Neil Brown <neilb@xxxxxxx> · Fri, 11 Sep 2009 16:44:25 +1000

On Monday September 7, trond.myklebust@xxxxxxxxxx wrote:
> On Mon, 2009-09-07 at 14:11 +1000, Neil Brown wrote:
> > Hi Trond et al
> > 
> > The problem is this:
> >  If I run 'shutdown' while there are mounted NFS filesystems
> >   from servers that are accessible and working, then I want
> >   any last minute changes to be flushed through to the server(s).
> >  If I run 'shutdown' while there are mounted NFS filesystems
> >   but the servers are not accessible, whether because they are dead,
> >   or because I pulled my network cable, or I've walked out of range
> >   of my Wifi access point, then I don't want 'shutdown' to hang
> >   indefinitely, but I want to it complete in a reasonable time.
> > 
> > I don't think meeting both of those goals is currently possible with
> > Linux NFS.
> > 
> > I've been trying to think how to solve it and the only solution that
> > seems at all robust is to somehow switch NFS mounts to 'soft' as part
> > of the shutdown process.  That way things will get flushed if
> > possible, but won't cause umount or sync to hang indefinitely -
> > exactly what I want.
> > 
> > I can see two ways to achieve this.
> > One is to allow "-o remount" to change the soft/hard flag.
> > I think it would be easy enough to change ->cl_softrtry, but
> > setting RPC_TASK_SOFT on each task would be awkward.
> > Maybe we could change RPC_IS_SOFT() to something like:
> >   (((t)->tk_flags & RPC_TASK_SOFT) || (t)->tk_client->cl_softrtry)
> > ??
> > 
> > The other approach with be to introduce some global flag (a sysctl
> > or module parameter??) which forces all tasks to be 'soft'.
> > 
> > The latter would be easier to plug in to the shutdown sequence and
> > would equally apply to filesystems that have already been
> > lazy-unmounted (you cannot remount those filesystems).
> > 
> > The former seems more in keeping with the way things are usually done,
> > but is a little more complex for the shutdown scripts and doesn't help
> > if someone lazy-unmounted a filesystem.
> > 
> > Of course we could do both.
> > 
> > Do you have any thoughts about this before I try implementing
> > something?
> 
> I think that the ability to remount to 'soft', and possibly also to
> change the timeout parameters could be very helpful even in a
> non-shutdown situation.
> 
> The former should be very easy: it wouldn't take much effort to set the
> RPC_TASK_SOFT flag by looping over the 'rpc_client->cl_tasks' list (see
> rpc_killall_tasks()).
> If you want to do this for all RPC clients, then we can do that too.
> That's just a question of looping over the 'all_clients' list and
> applying the above recipe to each rpc_client.
> 
> Changing the timeout parameters on existing tasks might not be possible,
> but we could at least allow the user to change the default timeout on
> the rpc_client...
> 
> Cheers
>   Trond

Thanks.
I had a go at adding support for changing soft, hard, timeo, and
retrans for which I will post patches shortly.

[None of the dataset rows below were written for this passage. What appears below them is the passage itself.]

/-! ## startHistogram -/

@[simp] theorem startHistogram_cfg (s : State) : (startHistogram s).cfg = s.cfg := rfl
@[simp] theorem startHistogram_numKeys (s : State) : (startHistogram s).numKeys = s.numKeys := rfl
@[simp] theorem startHistogram_paddedSize (s : State) : (startHistogram s).paddedSize = s.paddedSize := rfl
@[simp] theorem startHistogram_evenPass (s : State) : (startHistogram s).evenPass = s.evenPass := rfl
@[simp] theorem startHistogram_oddPass (s : State) : (startHistogram s).oddPass = s.oddPass := rfl
@[simp] theorem startHistogram_sortFailed (s : State) : (startHistogram s).sortFailed = s.sortFailed := rfl
@[simp] theorem startHistogram_phase (s : State) : (startHistogram s).phase = s.phase := rfl
@[simp] theorem startHistogram_cmdErr (s : State) : (startHistogram s).cmdErr = s.cmdErr := rfl
@[simp] theorem startHistogram_queue (s : State) : (startHistogram s).queue = s.queue := rfl
@[simp] theorem startHistogram_keysA (s : State) : (startHistogram s).keysA = s.keysA := rfl
@[simp] theorem startHistogram_keysB (s : State) : (startHistogram s).keysB = s.keysB := rfl
@[simp] theorem startHistogram_payA (s : State) : (startHistogram s).payA = s.payA := rfl
@[simp] theorem startHistogram_payB (s : State) : (startHistogram s).payB = s.payB := rfl
@[simp] theorem startHistogram_hist (s : State) : (startHistogram s).hist = s.hist := rfl
@[simp] theorem startHistogram_host (s : State) : (startHistogram s).host = s.host := rfl
@[simp] theorem startHistogram_reads (s : State) : (startHistogram s).reads = s.reads := rfl
@[simp] theorem startHistogram_sched (s : State) : (startHistogram s).sched = s.sched := rfl
@[simp] theorem startHistogram_fresh (s : State) : (startHistogram s).fresh = s.fresh + 1 := rfl

/-! ## startScan -/

@[simp] theorem startScan_cfg (s : State) : (startScan s).cfg = s.cfg := rfl
@[simp] theorem startScan_numKeys (s : State) : (startScan s).numKeys = s.numKeys := rfl
@[simp] theorem startScan_paddedSize (s : State) : (startScan s).paddedSize = s.paddedSize := rfl
@[simp] theorem startScan_evenPass (s : State) : (startScan s).evenPass = s.evenPass := rfl
@[simp] theorem startScan_oddPass (s : State) : (startScan s).oddPass = s.oddPass := rfl
@[simp] theorem startScan_sortFailed (s : State) : (startScan s).sortFailed = s.sortFailed := rfl
@[simp] theorem startScan_phase (s : State) : (startScan s).phase = s.phase := rfl
@[simp] theorem startScan_cmdErr (s : State) : (startScan s).cmdErr = s.cmdErr := rfl
@[simp] theorem startScan_queue (s : State) : (startScan s).queue = s.queue := rfl
@[simp] theorem startScan_keysA (s : State) : (startScan s).keysA = s.keysA := rfl
@[simp] theorem startScan_keysB (s : State) : (startScan s).keysB = s.keysB := rfl
@[simp] theorem startScan_payA (s : State) : (startScan s).payA = s.payA := rfl
@[simp] theorem startScan_payB (s : State) : (startScan s).payB = s.payB := rfl
@[simp] theorem startScan_hist (s : State) : (startScan s).hist = s.hist := rfl
@[simp] theorem startScan_host (s : State) : (startScan s).host = s.host := rfl
@[simp] theorem startScan_reads (s : State) : (startScan s).reads = s.reads := rfl
@[simp] theorem startScan_sched (s : State) : (startScan s).sched = s.sched := rfl
@[simp] theorem startScan_fresh (s : State) : (startScan s).fresh = s.fresh + 1 := rfl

However it doesn't really solve my problem after all.
If the server isn't responding, then both 'mount' and 'mount.nfs' will
try to stat the mountpoint, and mount.nfs will try to talk to the
server to check protocol parameters.
These can be fixed, but then the kernel in do_remount_sb() calls
fsync_super() which will block if the server is down and there is any
dirty data.  I guess that might be fixable too, but it gets ugly.

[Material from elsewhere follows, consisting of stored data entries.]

/-- Where every state with P has a next move that keeps P, a run answers a state with P. -/
theorem runMoves_total {P : State → Prop}
    (hP : ∀ s e, P s → s.executing = some e → ∃ t, dispatchMove e s = .next t ∧ P t) (n : Nat) {s : State}
    (hs : P s) : ∃ t, runMoves n s = .next t ∧ P t := by
  induction n generalizing s with
  | zero => exact ⟨s, rfl, hs⟩
  | succ n ih =>
    cases he : s.executing with
    | none => exact ⟨s, runMoves_idle he _, hs⟩
    | some e =>
      obtain ⟨s', hmove, hs'⟩ := hP s e hs he
      obtain ⟨t, hrun, ht⟩ := ih hs'
      exact ⟨t, by simpa [runMoves, he, hmove] using hrun, ht⟩

/-! ## The pass as a whole -/

/-- The words that pass p of s may store to: the partition words of its workgroups, and the destination below
PADDED_SIZE. -/
def passTarget (s : State) (p : Nat) (sp : Space) (i : Nat) : Prop :=
  (sp = .hist ∧ 1024 ≤ i ∧ i < sortHistWords s.cfg s.paddedSize.toNat)
    ∨ ((sp = destKeys p ∨ sp = destPay p) ∧ i < s.paddedSize.toNat)

theorem scatterTarget_passTarget {s : State} {p w : Nat} {run : ScatterRun} {g : ScatterGroup} {sp : Space} {i : Nat}
    (hrun : ScatterBounds s.cfg p s.paddedSize.toNat run) (hg : run.groups[w]? = some g)
    (h : scatterTarget run w g.lanes.length sp i) : passTarget s p sp i := by
  obtain ⟨hlen, _⟩ := hrun.fits w g hg
  have hw := hrun.group_lt hg
  rcases h with ⟨rfl, d, hd, rfl⟩ | ⟨hsp, hi⟩
  · refine .inl ⟨rfl, ?_⟩
    simp only [pidx, sortHistWords]
    omega
  · exact .inr ⟨hrun.pass ▸ hsp, hrun.size ▸ hi⟩

/-- Pass p of s, in the middle (its registers as s has them) or ended and counted. -/
inductive PassState (s : State) (p : Nat) (u : State) : Prop where
  | running (run : ScatterRun) (executing : u.executing = some (.scatter run))
      (bounds : ScatterBounds s.cfg p s.paddedSize.toNat run) (registers : SameRegisters s u)
  | ended (executing : u.executing = none) (even : u.evenPass = if p % 2 = 0 then s.evenPass + 1 else s.evenPass)
      (odd : u.oddPass = if p % 2 = 0 then s.oddPass else s.oddPass + 1)

/-- A state that pass p of s can reach: the pass in the middle or ended, with stores at its own words only. -/
structure PassReach (s : State) (p : Nat) (u : State) : Prop where
  memory : StoresAt (passTarget s p) s u
  state : PassState s p u

/-- Every move keeps the pass inside its bounds, and the sequencer's counts it. -/
theorem PassReach.dispatchMove {s u t : State} {p : Nat} {e : Executing} (h : PassReach s p u) (hhost : s.host = [])
    (he : u.executing = some e) (hmove : dispatchMove e u = .next t) : PassReach s p t := by
  obtain ⟨hmem, hstate⟩ := h
  cases hstate with
  | ended hnone => simp [hnone] at he
  | running run hexec hrun hreg =>
    obtain rfl := Option.some.inj (hexec.symm.trans he)
    obtain ⟨u', hd, hcase⟩ := dispatchMove_cases he hmove
    have hreg' := hreg.trans hd.sameRegisters
    have hmem' := hmem.trans (hd.storesAt _)
    rcases hcase with ⟨hr, _⟩ | hcomp | ⟨a, ha, hagent⟩
    · simp [hostReady_nil (hreg'.host.trans hhost)] at hr
    · have hpass := hrun.pass
      cases completeMove_next hcomp with
      | scatterEven _ even =>
        refine ⟨hmem'.trans (.of_memOf_eq _ fun sp => by cases sp <;> rfl), .ended rfl ?_ ?_⟩
        · simp [← hpass, even, hreg'.evenPass]
        · simp [← hpass, even, hreg'.oddPass]
      | scatterOdd _ odd =>
        refine ⟨hmem'.trans (.of_memOf_eq _ fun sp => by cases sp <;> rfl), .ended rfl ?_ ?_⟩
        · simp [← hpass, odd, hreg'.evenPass]
        · simp [← hpass, odd, hreg'.oddPass]
    · obtain ⟨w, g, hg, hstep⟩ := scatterAgent_step ha hagent
      obtain ⟨g', older, ht, hgroup⟩ := hstep.dispatch
      refine ⟨hmem'.trans (hstep.memory.mono fun _ _ hi => scatterTarget_passTarget hrun hg hi.2), ?_⟩
      exact .running _ ht (hrun.setGroup hg hgroup) (hreg'.trans hstep.registers)

/-- A pass inside its bounds always has a move. -/
theorem PassReach.dispatchMove_total {s u : State} {p : Nat} {e : Executing} (h : PassReach s p u) (hp : p < 4)
    (hsize : s.paddedSize.toNat ≤ s.cfg.cap) (hhost : s.host = []) (he : u.executing = some e) :
    ∃ t, Machine.dispatchMove e u = .next t := by
  obtain ⟨_, hstate⟩ := h
  cases hstate with
  | ended hnone => simp [hnone] at he
  | running run hexec hrun hreg =>
    obtain rfl := Option.some.inj (hexec.symm.trans he)
    refine Machine.dispatchMove_total he fun a ha u' hd => ?_
    have hreg' := hreg.trans hd.sameRegisters
    rcases mem_enabledAgents he ha with ⟨_, hr⟩ | ⟨rfl, _⟩ | ha
    · simp [hostReady_nil (hreg.host.trans hhost)] at hr
    · exact ⟨_, rfl⟩
    · exact scatterAgent_total (hreg'.cfg ▸ hrun) hp (hreg'.cfg ▸ hsize) ha

/-- A scatter of legal size ends, its pass counted, with stores at its own words only. -/
theorem scatter_ends {s : State} {p : Nat} (hp : p < 4) (hsize : s.paddedSize.toNat ≤ s.cfg.cap) (hhost : s.host = []) :
    ∃ t, runToEnd (startScatter p s) = .next t ∧ t.executing = none ∧ PassReach s p t := by
  have hstart : PassReach s p (startScatter p s) :=
    ⟨.of_memOf_eq _ fun sp => by cases sp <;> rfl,
      .running _ rfl (startScatter_bounds p s) ⟨⟨rfl, rfl, rfl, rfl, rfl, rfl⟩, rfl, rfl, rfl, rfl⟩⟩
  obtain ⟨t, hrun, ht⟩ := runMoves_total (P := PassReach s p)
    (fun u e hu he => by
      obtain ⟨t, hmove⟩ := hu.dispatchMove_total hp hsize hhost he
      exact ⟨t, hmove, hu.dispatchMove hhost he hmove⟩)
    (remainingMoves (startScatter p s)) hstart
  exact ⟨t, hrun, runToEnd_ends hrun, ht⟩

/-- The frame of a pass: the destination changes below PADDED_SIZE, HIST in the partition words. -/
theorem PassReach.frame {s t : State} {p : Nat} (h : PassReach s p t) (hmem : s.memOk = true) :
    sameOutside s t (destKeys p) 0 s.paddedSize.toNat ∧ sameOutside s t (destPay p) 0 s.paddedSize.toNat
      ∧ sameOutside s t .hist 1024 (sortHistWords s.cfg s.paddedSize.toNat) := by
  have hwf : ∀ sp, Memory.wf (memOf s sp) = true := fun sp => ((memOk_iff s).1 hmem sp).1
  obtain ⟨hkeys, hpays⟩ := dest_ne_hist p
  refine ⟨h.memory.sameOutside (hwf _) ?_, h.memory.sameOutside (hwf _) ?_, h.memory.sameOutside (hwf _) ?_⟩
  · rintro i (⟨hsp, _⟩ | ⟨_, hi⟩)
    · exact absurd hsp hkeys
    · exact ⟨Nat.zero_le i, hi⟩
  · rintro i (⟨hsp, _⟩ | ⟨_, hi⟩)
    · exact absurd hsp hpays
    · exact ⟨Nat.zero_le i, hi⟩
  · rintro i (⟨_, hi⟩ | ⟨hsp | hsp, _⟩)
    · exact hi
    · exact absurd hsp.symm hkeys
    · exact absurd hsp.symm hpays

theorem PassReach.counted {s t : State} {p : Nat} (h : PassReach s p t) (ht : t.executing = none) :
    t.evenPass = (if p % 2 = 0 then s.evenPass + 1 else s.evenPass)
      ∧ t.oddPass = (if p % 2 = 0 then s.oddPass else s.oddPass + 1) := by
  obtain ⟨_, hstate⟩ := h
  cases hstate with
  | ended _ heven hodd => exact ⟨heven, hodd⟩
  | running run hexec => simp [ht] at hexec

theorem sizesLegal_le_cap {s : State} (h : sizesLegal s = true) : s.paddedSize.toNat ≤ s.cfg.cap := by
  simp only [sizesLegal, Bool.and_eq_true, decide_eq_true_eq] at h
  obtain ⟨⟨⟨_, hcap⟩, _⟩, _⟩ := h
  exact hcap

/-- An accepted scatter's word runs its pass, and the invariant bounds which pass it is. -/
theorem exec_acceptedScatter {s : State} {i : Instr} {p : Nat}
    (h : (i = .scatterEven ∧ scatterEvenAccepted s = true ∧ p = 2 * s.evenPass.toNat)
      ∨ (i = .scatterOdd ∧ scatterOddAccepted s = true ∧ p = 2 * s.oddPass.toNat + 1))
    (hidle : s.executing = none) (hinv : s.inv = true) (hlegal : sizesLegal s = true) :
    exec i s = runToEnd (startScatter p s) ∧ p < 4 ∧ (p % 2 = 0 ↔ i = .scatterEven) ∧ (p % 2 ≠ 0 ↔ i = .scatterOdd) := by
  obtain ⟨_, _, hregs, _⟩ := (inv_iff s).1 hinv
  rw [registersFit_idle hidle] at hregs
  rcases h with ⟨rfl, hacc, rfl⟩ | ⟨rfl, hacc, rfl⟩
  · have hexec : exec .scatterEven s = runToEnd (startScatter (2 * s.evenPass.toNat) s) := by
      simp [exec, execScatterEven, runCommand, hacc, hlegal, evenPassIndex]
    simp only [scatterEvenAccepted, Bool.and_eq_true, decide_eq_true_eq] at hacc
    exact ⟨hexec, by omega, by simp, by simp⟩
  · have hexec : exec .scatterOdd s = runToEnd (startScatter (2 * s.oddPass.toNat + 1) s) := by
      simp [exec, execScatterOdd, runCommand, hacc, hlegal, oddPassIndex]
    simp only [scatterOddAccepted, Bool.and_eq_true, beq_iff_eq] at hacc
    rw [hacc.1, countersFit_scanned] at hregs
    exact ⟨hexec, by omega, by simp, by simp⟩

/-- Settles O54: a pass inside its bounds always has a move, every move keeps it there, and its moves run out. -/
theorem acceptedScatterEndsInItsBounds : Obligations.AcceptedScatterEndsInItsBounds := by
  intro s i p haccepted hhost hidle hinv hlegal
  obtain ⟨hexec, hp, heven, hodd⟩ := exec_acceptedScatter haccepted hidle hinv hlegal
  obtain ⟨t, hrun, ht, hreach⟩ := scatter_ends hp (sizesLegal_le_cap hlegal) hhost
  obtain ⟨hevenPass, hoddPass⟩ := hreach.counted ht
  obtain ⟨hmem, _, _, _⟩ := (inv_iff s).1 hinv
  refine ⟨t, hexec.trans hrun, ht, ?_, ?_, hreach.frame hmem⟩
  · rw [hevenPass]
    simp only [heven]
  · rw [hoddPass]
    simp only [← hodd, ite_not]

end Sys2Proof.Machine

namespace Sys2Proof.Machine

/-! # Which agents can move -/

theorem mem_lanesWhere_iff {f : Lane → Bool} {lanes : List Lane} {d : Nat} :
    d ∈ lanesWhere f lanes ↔ ∃ l, lanes[d]? = some l ∧ f l = true := by
  refine ⟨mem_lanesWhere, ?_⟩
  rintro ⟨l, hl, hf⟩
  exact List.mem_map.2 ⟨(l, d), List.mem_filter.2 ⟨List.mem_zipIdx_iff_getElem?.2 hl, hf⟩, rfl⟩

theorem lanesWhere_eq_nil_iff {f : Lane → Bool} {lanes : List Lane} :
    lanesWhere f lanes = [] ↔ ∀ l ∈ lanes, f l = false := by
  simp only [List.eq_nil_iff_forall_not_mem, mem_lanesWhere_iff, List.mem_iff_getElem? (l := lanes)]
  constructor
  · rintro h l ⟨d, hl⟩
    exact Bool.eq_false_iff.2 fun hf => h d ⟨l, hl, hf⟩
  · rintro h d ⟨l, hl, hf⟩
    simp [h l ⟨d, hl⟩] at hf

theorem Lane.publishing_iff (l : Lane) : l.publishing = true ↔ l.lstate = .waiting ∨ l.lstate = .based := by
  unfold Lane.publishing
  cases l.lstate <;> simp

theorem Lane.polling_iff (l : Lane) : l.polling = true ↔ l.lstate = .walking := by
  unfold Lane.polling
  cases l.lstate <;> simp

/-- The agents of workgroup w when ds are its lanes that can move: these lanes, or the workgroup at its barrier. -/
def lanesOrGroup (w : Nat) (ds : List Nat) : List Agent := if ds = [] then [.group w] else ds.map (.lane w)

theorem lane_mem_lanesOrGroup {w v d : Nat} {ds : List Nat} :
    Agent.lane v d ∈ lanesOrGroup w ds ↔ v = w ∧ d ∈ ds := by
  unfold lanesOrGroup
  split
  · next hnil => simp [hnil]
  · simp only [List.mem_map, Agent.lane.injEq]
    constructor
    · rintro ⟨e, he, rfl, rfl⟩
      exact ⟨rfl, he⟩
    · rintro ⟨rfl, hd⟩
      exact ⟨d, hd, rfl, rfl⟩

It might be best to try using "umount -f" which is a lot more useful
now that TASK_KILLABLE exists (I think that is what has made the
difference).

If I:

   mkill -TERM /mount/point
   if umount /mount/point
   then : success
   else
        mkill -KILL /mount/point
        if umount /mount/point
        then : success
        else umount -f /mount/point
        fi
   fi

(mkill is a program is opensuse which kills all processes accessing
 the filesystem without touching the filesystem itself.  It just reads
 /proc/mounts and various symlinks from /proc/[0-9]*/ to find the
 right processes to kill).

Then I think I'll get what I want.  My only concern is that some dirty
data might be left in the page cache after a process is killed.
Is that possible?

I've tried the above and it mostly works, though once I had to
make one more umount attempt.

Maybe I need to put it all in a loop and check if umount
fails due to the filesystem being busy, or due to it not being
mounted...

I wonder if this would be something that should be included in
umount.nfs.  It might be appropriate for umount to kill processes
though. I wonder if it would be ok to add a '-k' flag????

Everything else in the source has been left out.